Jack Nicholson as Jack Torrance in Stanley Kubrick's
1980 adaption of Stephen King's novel
(Source: faqtheshining.blogspot.com)
One of my favourite films is Gus Van Sant’s 1991 B-movie My Own Private Idaho, starring River Phoenix and Keanu Reeves and loosely based on Shakespeare’s Henry IV, Part 1, Henry IV, Part 2, and Henry V. Mike is a gay street hustler who suffers from narcolepsy who embarks on a journey to find his mother from his hometown in Idaho to Italy, along with fellow hustler Scott. At the end of the film, Mike is back on the anonymous road in Idaho where he began the film when he takes a narcoleptic fit and soon after some truckers steal his backpack and shoes, an unidentified figure pulls up and takes him away in the car. Was it Scott, coming back for the man he knew loved him? Was it his Dad, feeling regretful for deceit and time lost with his son? Or perhaps just a twisted opportunist? “I cut that end bit,” Gus Van Sant says, “for a couple of reasons. First, it really tied everything up in a nice little bow. I think it works much better with the ambiguity. Second, I realized in editing that the movie was about making your own families, not being tied to the one you’re born with. And Mike's brother had been portrayed as kind of a dick, so maybe ending up with his family isn't for the best. Who knows who's in that car? It could be the love of his life who takes him to Italy. I don't know.” The director has said that’s it up to the viewer to decide who picks up Mike; however, he later said that in his version, it is him who picks Mike up.

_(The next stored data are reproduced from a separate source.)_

/-- The senders of an ALARM: supervised or not, a vehicle, an unknown ID, and a short address nobody holds. -/
theorem witness_AlarmsTaken :
    town.resolve 0 (.short 1) = some 1 ∧ Table.look town.roster 1 = some portable ∧ Table.look town.watches 1 = none
      ∧ town.watches.length < 64
      ∧ 64 ≤ { town with watches := (List.range 64).map fun n => (n + 3, watchIn .watching 0) }.watches.length
      ∧ Table.look { town with watches := (List.range 64).map fun n => (n + 3, watchIn .watching 0) }.watches 1 = none
      ∧ (∀ st ∈ [WatchState.watching, .prompted, .overdue, .alarm, .acknowledged],
        Table.look (watched st 0 0).watches 1 = some (watchIn st 0))
      ∧ town.resolve 0 (.short 0) = some 0 ∧ vehicle.kind = .vehicle
      ∧ town.resolve 0 (.id 0xFFFFFFFF) = none ∧ town.resolve 0 (.short 6) = none ∧ town.resolve 3 (.short 0) = none := by
  decide +kernel

/-- The town with `n` ALERT entries on channel 0. -/
def alerted (n : Nat) : Site :=
  { town with
    channels := #v[{ upChannel with
      alerts := List.replicate n { content := .alarmSeen 200 false, sendsLeft := 1, sending := false } },
      .blank, .blank, .blank] }

/-- The last place of an ALERT queue and none, a channel that is not UP, and a record without an alarm channel. -/
theorem witness_AlarmsTaken_placement :
    let r := { watchIn .alarm 0 with alarmChannel := some 0 }
    Table.look { alerted 7 with watches := [(1, r)] }.watches 1 = some r
      ∧ ((alerted 7).chan ((alerted 7).logical 0)).state = .up ∧ ((alerted 7).chan ((alerted 7).logical 0)).alerts.length < 8
      ∧ 8 ≤ ((alerted 8).chan ((alerted 8).logical 0)).alerts.length ∧ (town.chan (town.logical 1)).state ≠ .up
      ∧ (watchIn .alarm 0).alarmChannel = none := by decide +kernel

/-! ### The section map and the permits -/

theorem witness_MapRequestsTaken_sections :
    (served town).admits (sent 2) 2 ∧ (63 : Byte).toNat ≤ 63
      ∧ Table.look { town with switches := [] }.sections 6 ≠ none ∧ { town with switches := [] }.sectionHeld 6 = false
      ∧ { town with switches := [] }.sectionJoined 6 = false := ⟨test_admitted _ 2, by decide +kernel⟩

/-- Switch point 127 defined with two sides and with one; switch point 7 removed. -/
theorem witness_MapRequestsTaken_switches :
    (served town).admits (sent 4) 4 ∧ (127 : Byte).toNat ≤ 127 ∧ town.switchNamed 127 = false
      ∧ ((5 : Byte).toNat ≤ 63 ∧ (6 : Byte).toNat ≤ 63 ∧ (6 : Byte) ≠ 5 ∧ (0xFF : Byte) ≠ 5)
      ∧ (∀ x ∈ [5, 6], (Table.look town.sections x).isSome = true ∧ town.sectionHeld x = false)
      ∧ town.sidesOf 127 = [] ∧ Table.look town.switches 7 ≠ none ∧ town.switchNamed 7 = false
      ∧ town.sidesOf 7 = [5, 6] := ⟨test_admitted _ 4, by decide +kernel⟩

/-- A position recorded at a tagged point, which a CLOSED raises and an OPEN does not. -/
theorem witness_MapRequestsTaken_positions :
    let s := { permitted clearance .issued 0 with sections := [(5, 1), (6, 0)] }
    (served s).admits (sent 2) 2 ∧ s.sorted = true ∧ positionOf 1 = some .closed ∧ positionOf 0 = some .opened
      ∧ Table.look s.switches 7 = some { sideA := 5, sideB := some 6, position := .opened, violated := false }
      ∧ s.tagged { sideA := 5, sideB := some 6, position := .opened, violated := false } = true :=
  ⟨test_admitted _ 2, by decide +kernel⟩

/-- A DANGER with a place, at a full queue, on a channel that is not UP, without a vehicle and with one that is not AFFILIATED;
a permit that reverts and one that does not. -/
theorem witness_MapRequestsTaken_dangers :
    let away := { vehicle with channel := some 1 }
    (town.vehicleRecord 1 = some (0, vehicle) ∧ vehicle.state = .affiliated ∧ vehicle.channel = some 0)
      ∧ ((alerted 7).chan 0).alerts.length < 8 ∧ 8 ≤ ((alerted 8).chan 0).alerts.length ∧ (town.chan 1).state ≠ .up
      ∧ { town with roster := [(0, away)] }.vehicleRecord 1 = some (0, away)
      ∧ town.vehicleRecord 2 = none ∧ (Terminal.loadedNow 100 .vehicle).channel = none
      ∧ Table.look (permitted clearance .issued 0).permits 0 = some (permitOf clearance .issued 0)
      ∧ (permitOf clearance .issued 0).state ≠ .issuing ∧ (permitOf clearance .issuing 0).state = .issuing
      ∧ (permitted clearance .issued 0).sorted = true
      ∧ Table.look town.switches 7 = some { sideA := 5, sideB := some 6, position := .opened, violated := false } := by
  decide +kernel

"Hang on, lads; I've got a great idea."
(Source: theguardian.com)
Countless movies feature vague endings. I’m sure the final scenes of American Psycho (2000) left more than a few people scratching their heads, and whether Rose dies or is dreaming at the end of Titanic (1997) is equally unclear (I cry like a baby either way). As Stanley Kubrick’s The Shining (1980) fades out in its final moments, we see Jack Nicholson as Jack Torrance in a photo from a party at the hotel in 1921, after we’ve just seen him die out in the snow. Had Jack Torrance been at The Overlook Hotel before then – perhaps forever? Similar questions are posed at the end of The Grey (2011): does Liam Neeson defeat the pack of wolves that have been perusing him and killing his friends? We never hear what Michael Caine’s “great idea” is in the tense final scene of The Italian Job (1969). A wonderful film based on the novel by Yann Martel, 2012’s Life of Pi has got to be one of the best ambiguous endings of recent years. When the ship sank, did Pi really spend months and months at sea in a lifeboat with a Bengal tiger or was it all an elaborate metaphor to fool the authorities? I guess we’ll never know for sure (though I reckon it’s true).

Marsellus Wallace's soul?
(Source: neatorama.com)
One of the most famous motifs in cinema is the elusive briefcase in Pulp Fiction (1994) with its 666 lock code. What was the source of that faint golden glow that so startled Tim Roth and that Samuel L. Jackson carried around with him? There are several theories that have surfaced about the briefcase’s contents: gold or diamonds, drugs, Michael Jackson’s other glove, the Oscar that Tarantino hoped to win, the Holy Grail, the ear from Reservoir Dogs or, as I like to believe, the soul of Marsellus Wallace. Quentin Tarantino revealed that the contents of the briefcase simply acted as a plot device containing tin foil and an orange lightbulb, and so it’s likely that there was nothing in it at all… but hey, I can dream, can’t I?